An important figure in the field of agricultural engineering, Elena Tchalidy was born into a wealthy family in Argentina. She began studying Chemistry at the University of Buenos Aires (UBA), when women barely made up 15% of the student body. Tchalidy interrupted her academic career to marry a socialist activist, who soon died a sudden death.

Tchalidy returned to UBA to study Agricultural Engineering, as his father owned farms in the city of Buenos Aires, 25 de Maio. The scientist achieved the title of doctor, but has always defiantly denounced the inequality of opportunities for women to exercise their trades. The autonomous city of Buenos Aires declared her in 2011 a prominent figure in the field of civil rights.

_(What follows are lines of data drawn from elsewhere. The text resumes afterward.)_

/-- R46: at the close, not cancelled, of a peer's Fetch, Claim, Promote or Recall, a station that recorded a change applies it. R31, R32,
R34, R54: a held line's way changes as recorded, and a held place becomes an SQ entry with the line's bytes that holds the only fresh
data. R126: a takeover does so with an RQ entry's bytes, which leaves the RQ, its waiting flushes answered OK; R55, R121: a conversion
that waits takes the freed RQ entry in the same event, as the row CONVERSION_TO_RETURN does. R76, R77: the marks of a Fetch, and a Promote
that becomes a Claim, its emptied way reserved. R78, R83: a follower is recorded at a close of Follow alone. -/
def Obligations.PeerRequestAppliedAtClose : Prop :=
  ∀ (s : State) (driven : Table (BitVec 3) 4) (w : Window) (n : StationNo) (k : LineKind) (t : ReqTag) (g : Gen) (l : LineNo),
    s.bus.medium = .answering w → w.own = none → w.msg = some (n, .line k t g l) →
    combine driven w.drives ≠ .void → combine driven w.drives ≠ .again → s.noHeldExpiry = true →
    ({ s with bus.medium := .idle } : State).still = true → s.ctl.mode ≠ .quiescing →
    (∀ (v : WayNo) (st : LineState) (x : LineData) (ch : CacheChange) (sup : Bool),
      s.held l = some (v, st, x) → w.record = { Recorded.nothing with cache := ch, supply := sup } →
      exec (.answerWindowClose driven) s = .next
        { s with
          cache := (match ch with
            | .none => s
            | .toCopy => s.setWay l v (.holding l .copy x)
            | .toVacant => s.setWay l v .empty : State).cache
          bus :=
            { s.bus with
              medium := .idle
              sq := s.bus.sq ++
                if sup then
                  [newSqEntry
                    { dest := n, tag := t, gen := g, line := l
                      grant := if k = .fetch then .copy else if k = .claim then .sole else .none
                      homeTake := k == .fetch, status := .good, data := some x } true]
                else [] }
          out := noOutput }) ∧
    (∀ q : RqEntry,
      s.findRq l = some q → w.record = { Recorded.nothing with takeover := true } →
      ∀ taken : State, taken =
        { s with
          lpu.tags := s.tagsWithoutAll q.flushes
          ret.rq := s.ret.rq.filter fun e => e.line != l
          bus :=
            { s.bus with
              medium := .idle
              sendList := s.bus.sendList.filter (· != .rq l)
              sq := s.bus.sq ++
                [newSqEntry
                  { dest := n, tag := t, gen := g, line := l
                    grant := if k = .fetch then .copy else if k = .claim then .sole else .none
                    homeTake := k == .fetch, status := .good, data := some q.data } true] }
          out := allOk q.flushes } →
        ((∀ e ∈ s.bus.sq, e.converting = false) → exec (.answerWindowClose driven) s = .next taken) ∧
        ((∃ e ∈ s.bus.sq, e.converting = true) → ∃ v, exec .conversionToReturn taken = .next v ∧
          exec (.answerWindowClose driven) s = .next { v with out := taken.out })) ∧
    ∀ (u : ReqTag) (e : PrtEntry), s.entry u = some e →
      (w.record = { Recorded.nothing with engine := .downgrade u } →
        exec (.answerWindowClose driven) s = .next
          { s with engine := (s.setEntry u { e with downgrade := true }).engine, bus.medium := .idle, out := noOutput }) ∧
      (w.record = { Recorded.nothing with engine := .drop u } →
        exec (.answerWindowClose driven) s = .next
          { s with engine := (s.setEntry u { e with dropAfterUse := true }).engine, bus.medium := .idle, out := noOutput }) ∧
      (∀ (v : WayNo) (x : LineData), e.line = l → e.way = some v → s.held l = some (v, .copy, x) →
        w.record = { Recorded.nothing with cache := .toVacant, engine := .convert u } →
        exec (.answerWindowClose driven) s = .next
          { s with
            cache := (s.setWay l v (.reserved l)).cache
            engine := (s.setEntry u { e with kind := .claim }).engine
            bus.medium := .idle
            out := noOutput }) ∧
      (w.record = { Recorded.nothing with engine := .follow u } →
        exec (.answerWindowClose driven) s = .next
          { s with
            engine :=
              if combine driven w.drives = .follow then
                (s.setEntry u
                  { e with
                    follower := some
                      { station := n, tag := t, gen := g
                        kind := if k = .fetch then .fetch else if k = .recall then .recall else .claim } }).engine
              else s.engine
            bus.medium := .idle
            out := noOutput })

/-- R46: what the home that judged Clear does at the close, not cancelled, of a peer's request. R102: a Return queues its return-write, and
the line's entry changes by the entry's state. R101, R108: a Fetch, Claim or Promote creates or sets the line's entry with the class its
combined answer gives, and queues a supply-read or sets the awaiting-data flag; a Direct Read or Direct Write is queued. R104: an idle
memory port begins. -/
def Obligations.HomeAppliesAtClose : Prop :=
  ∀ (s : State) (driven : Table (BitVec 3) 4) (w : Window) (n : StationNo) (r : Request) (l : LineNo) (c : AnswerCode),
    s.bus.medium = .answering w → w.own = none → w.msg = some (n, r) →
    w.record = { Recorded.nothing with home := true, homeHold := w.record.homeHold } →
    combine driven w.drives = c → c ≠ .void → c ≠ .again → s.noHeldExpiry = true →
    ({ s with bus.medium := .idle } : State).still = true →
    (∀ d : LineData, r = .giveBack l d →
      ((s.findExport l = none ∨ ∃ x, s.findExport l = some x ∧ x.state = .inFlight) →
        exec (.answerWindowClose driven) s = .next (s.afterHomeClose l (s.exportSet l) [.returnWrite l n d])) ∧
      (∀ x, s.findExport l = some x → x.cls = .soleOut → x.state ≠ .inFlight →
        exec (.answerWindowClose driven) s = .next
          { s.afterHomeClose l ((s.exportSet l).filter fun y => y.line != l) [.returnWrite l n d] with
            home.wanted := s.home.wanted.filter (· != l) }) ∧
      (∀ x, s.findExport l = some x → x.cls = .sharedOut → x.state ≠ .inFlight → (s.home.wanted = [] ∨ s.freeTag = none) →
        exec (.answerWindowClose driven) s = .next
          (s.afterHomeClose l ((s.exportSet l).map fun y => if y.line = l then { y with awaiting := none } else y)
            [.returnWrite l n d]))) ∧
    (∀ (t : ReqTag) (g : Gen), l ∉ s.home.wanted →
      (r = .line .fetch t g l →
        (c = .clear → exec (.answerWindowClose driven) s =
          .next (s.afterHomeClose l (s.exportSetAs l .soleOut none) [.supplyRead n t g l .sole])) ∧
        (c = .shared → exec (.answerWindowClose driven) s =
          .next (s.afterHomeClose l (s.exportSetAs l .sharedOut none) [.supplyRead n t g l .copy])) ∧
        (c = .supply ∨ c = .follow → exec (.answerWindowClose driven) s =
          .next (s.afterHomeClose l (s.exportSetAs l .sharedOut (some s.ctl.start.dataTimeout)) []))) ∧
      (r = .line .claim t g l →
        (c = .clear ∨ c = .shared → exec (.answerWindowClose driven) s =
          .next (s.afterHomeClose l (s.exportSetAs l .soleOut none) [.supplyRead n t g l .sole])) ∧
        (c = .supply ∨ c = .follow → exec (.answerWindowClose driven) s =
          .next (s.afterHomeClose l (s.exportSetAs l .soleOut none) []))) ∧
      (r = .line .promote t g l →
        exec (.answerWindowClose driven) s = .next (s.afterHomeClose l (s.exportSetAs l .soleOut none) []))) ∧
    (∀ t g off len, r = .directRead t g l off len →
      exec (.answerWindowClose driven) s = .next (s.afterHomeClose l (s.exportSet l) [.directRead n t g l])) ∧
    ∀ t g mask bs, r = .directWrite t g l mask bs →
      exec (.answerWindowClose driven) s = .next (s.afterHomeClose l (s.exportSet l) [.directWrite l n mask bs])

/-- R147, R148: a sound Announce of one claim that closes with Clear at a Dormant station that has recorded neither its number nor a claim of
its segment: the number enters the announced table and the segment is claimed with home index 0. The rows of R147 at a Dormant and at an
Enrolling station, in their order; a closed roll (R147, R150); a station in another state (R57, R146); a cancelled Announce (R45). R148:
what each claim does. R149: when the Ready is queued, and the target count. -/
def Obligations.AnnounceCloseRecords : Prop :=
  (∀ (s : State) (driven : Table (BitVec 3) 4) (w : Window) (n : StationNo) (f : BitVec 4) (c : Claim),
    s.bus.medium = .answering w → w.own = none → w.msg = some (n, .announce f [c]) → combine driven w.drives = .clear →
    s.ctl.mode = .dormant → s.ctl.roll.closed = false → s.ctl.roll.contested.has n = false →
    look s.ctl.roll.announced n = none → look s.ctl.roll.claims c.segment = .unclaimed →
    ({ s with bus.medium := .idle } : State).still = true →
    exec (.announceClose driven) s = .next
      { s with
        ctl.roll.announced := put s.ctl.roll.announced n (some (f.toNat + 1))
        ctl.roll.claims := put s.ctl.roll.claims c.segment (.claimed n c.access c.kind 0)
        bus.medium := .idle
        out := noOutput }) ∧
  (∀ (s : State) (driven : Table (BitVec 3) 4) (w : Window) (n : StationNo) (f : BitVec 4) (cs : List Claim),
    s.bus.medium = .answering w → w.msg = some (n, .announce f cs) → ({ s with bus.medium := .idle } : State).still = true →
    ((combine driven w.drives = .void ∨ combine driven w.drives = .again) →
      (∀ i, w.own = some i → s.ctl.mode = .enrolling →
        exec (.announceClose driven) s = .next
          { s with
            bus := { s.bus with medium := .idle, sendList := s.bus.sendList.filter (· != i) ++ [i] }
            out := noOutput }) ∧
      ((w.own = none ∨ s.ctl.mode ≠ .enrolling) →
        exec (.announceClose driven) s = .next { s with bus.medium := .idle, out := noOutput })) ∧
    (combine driven w.drives = .clear →
      ((s.ctl.mode ≠ .dormant ∧ s.ctl.mode ≠ .enrolling) ∨ (s.ctl.mode = .dormant ∧ s.ctl.roll.closed = true) ∨
          (s.ctl.mode = .enrolling ∧ s.ctl.roll.closed = true ∧ s.bus.latePeers.has n = true) ∨
          (s.ctl.roll.closed = false ∧ s.ctl.roll.contested.has n = true) →
        exec (.announceClose driven) s = .next { s with bus.medium := .idle, out := noOutput }) ∧
      (s.ctl.mode = .enrolling → s.ctl.roll.closed = true → s.bus.latePeers.has n = false → s.lpu.log.length < 8 →
        exec (.announceClose driven) s = .next
          { s with
            bus := { s.bus with medium := .idle, latePeers := s.bus.latePeers.add n }
            lpu.log := s.lpu.log ++ [{ kind := .latePeer, peer := some n }]
            out := noOutput }) ∧
      (s.ctl.roll.closed = false → s.ctl.roll.contested.has n = false →
        (s.ctl.mode = .enrolling → n = s.number → w.own = none → s.lpu.log.length < 8 →
          exec (.announceClose driven) s = .next
            { s with
              ctl.mode := .isolated
              ctl.roll.timer := none
              lpu.stateChange := true
              lpu.log := s.lpu.log ++ [{ kind := .numberContested, peer := some n }]
              bus :=
                { s.bus with
                  medium := .idle, sendList := (s.bus.sendList.filter (· != .announce)).filter (· != .ready) }
              out := noOutput }) ∧
        ((s.ctl.mode = .dormant ∨ (s.ctl.mode = .enrolling ∧ ¬(n = s.number ∧ w.own = none))) →
          (look s.ctl.roll.announced n ≠ none →
            exec (.announceClose driven) s = .next
              ({ s with
                 ctl.roll.announced := put s.ctl.roll.announced n none
                 ctl.roll.contested := s.ctl.roll.contested.add n
                 ctl.roll.claims := s.ctl.roll.claims.map fun x => match x with
                   | .claimed h a k i => if h = n then .unclaimed else .claimed h a k i
                   | .unclaimed => .unclaimed
                   | .contested => .contested
                 bus.medium := .idle
                 out := noOutput } : State).queueReady) ∧
          (look s.ctl.roll.announced n = none → ∀ t : State,
            t = ({ s with
                   ctl.roll.announced := put s.ctl.roll.announced n (some (f.toNat + 1))
                   bus.medium := .idle
                   out := noOutput } : State).applyClaims n 0 cs →
            exec (.announceClose driven) s = .next
              ({ t with ctl.roll.ownAnnounce := s.ctl.roll.ownAnnounce || w.own.isSome } : State).queueReady))))) ∧
  (∀ (s : State) (n : StationNo) (i : Nat) (c : Claim) (cs : List Claim),
    s.applyClaims n i [] = s ∧
    (look s.ctl.roll.claims c.segment = .unclaimed →
      s.applyClaims n i (c :: cs) =
        ({ s with ctl.roll.claims := put s.ctl.roll.claims c.segment (.claimed n c.access c.kind (BitVec.ofNat 4 i)) } :
          State).applyClaims n (i + 1) cs) ∧
    (look s.ctl.roll.claims c.segment = .contested → s.applyClaims n i (c :: cs) = s.applyClaims n (i + 1) cs) ∧
    ∀ h a k j, look s.ctl.roll.claims c.segment = .claimed h a k j →
      (s.ctl.mode ≠ .enrolling →
        s.applyClaims n i (c :: cs) =
          ({ s with ctl.roll.claims := put s.ctl.roll.claims c.segment .contested } : State).applyClaims n (i + 1) cs) ∧
      (s.ctl.mode = .enrolling → s.lpu.log.length < 8 →
        s.applyClaims n i (c :: cs) =
          ({ s with
             ctl.roll.claims := put s.ctl.roll.claims c.segment .contested
             lpu.log := s.lpu.log ++ [{ kind := .segmentContested, segment := some c.segment, peer := some n }] } :
            State).applyClaims n (i + 1) cs)) ∧
  ∀ (s : State) (trigger : Prop),
    (trigger ↔ (s.ctl.mode = .enrolling ∧ s.ctl.roll.ownAnnounce = true ∧ s.ctl.roll.readyQueued = false ∧
      (s.targetCount ≤ s.ctl.roll.validSet.count ∨ s.ctl.roll.limitPassed = true ∨ s.ctl.roll.closed = true))) →
    (trigger → s.queueReady =
      { s with ctl.roll.readyQueued := true, bus.sendList := s.bus.sendList.filter (· != .ready) ++ [.ready] }) ∧
    (¬trigger → s.queueReady = s) ∧
    s.ctl.start.expected.toNat ≤ s.targetCount ∧
    (∀ n c, look s.ctl.roll.announced n = some c → c ≤ s.targetCount) ∧
    (s.targetCount = s.ctl.start.expected.toNat ∨ ∃ n, look s.ctl.roll.announced n = some s.targetCount)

Steve Willhite, the creator of GIFs

(March 3, 1948 – March 14, 2022)

The GIF (Graphics Interchange Format or Graphics Interchange Format) format has spread through popular culture and can be used on virtually any digital platform. They are images that allow animations and download the file easily despite its large size. Its creator, Steve Willhite, left us last March.

Willhite developed the GIF in 1987 while working for CompuServe, the first telematics service provider in the United States. The Oxford Dictionary accepted the use of the word GIF in 2012, and Willhite received the Webby Lifetime Achievement Award a year later.

Adriana Hoffman, defender of the preservation of Chilean forests

(1940 – March 20, 2022)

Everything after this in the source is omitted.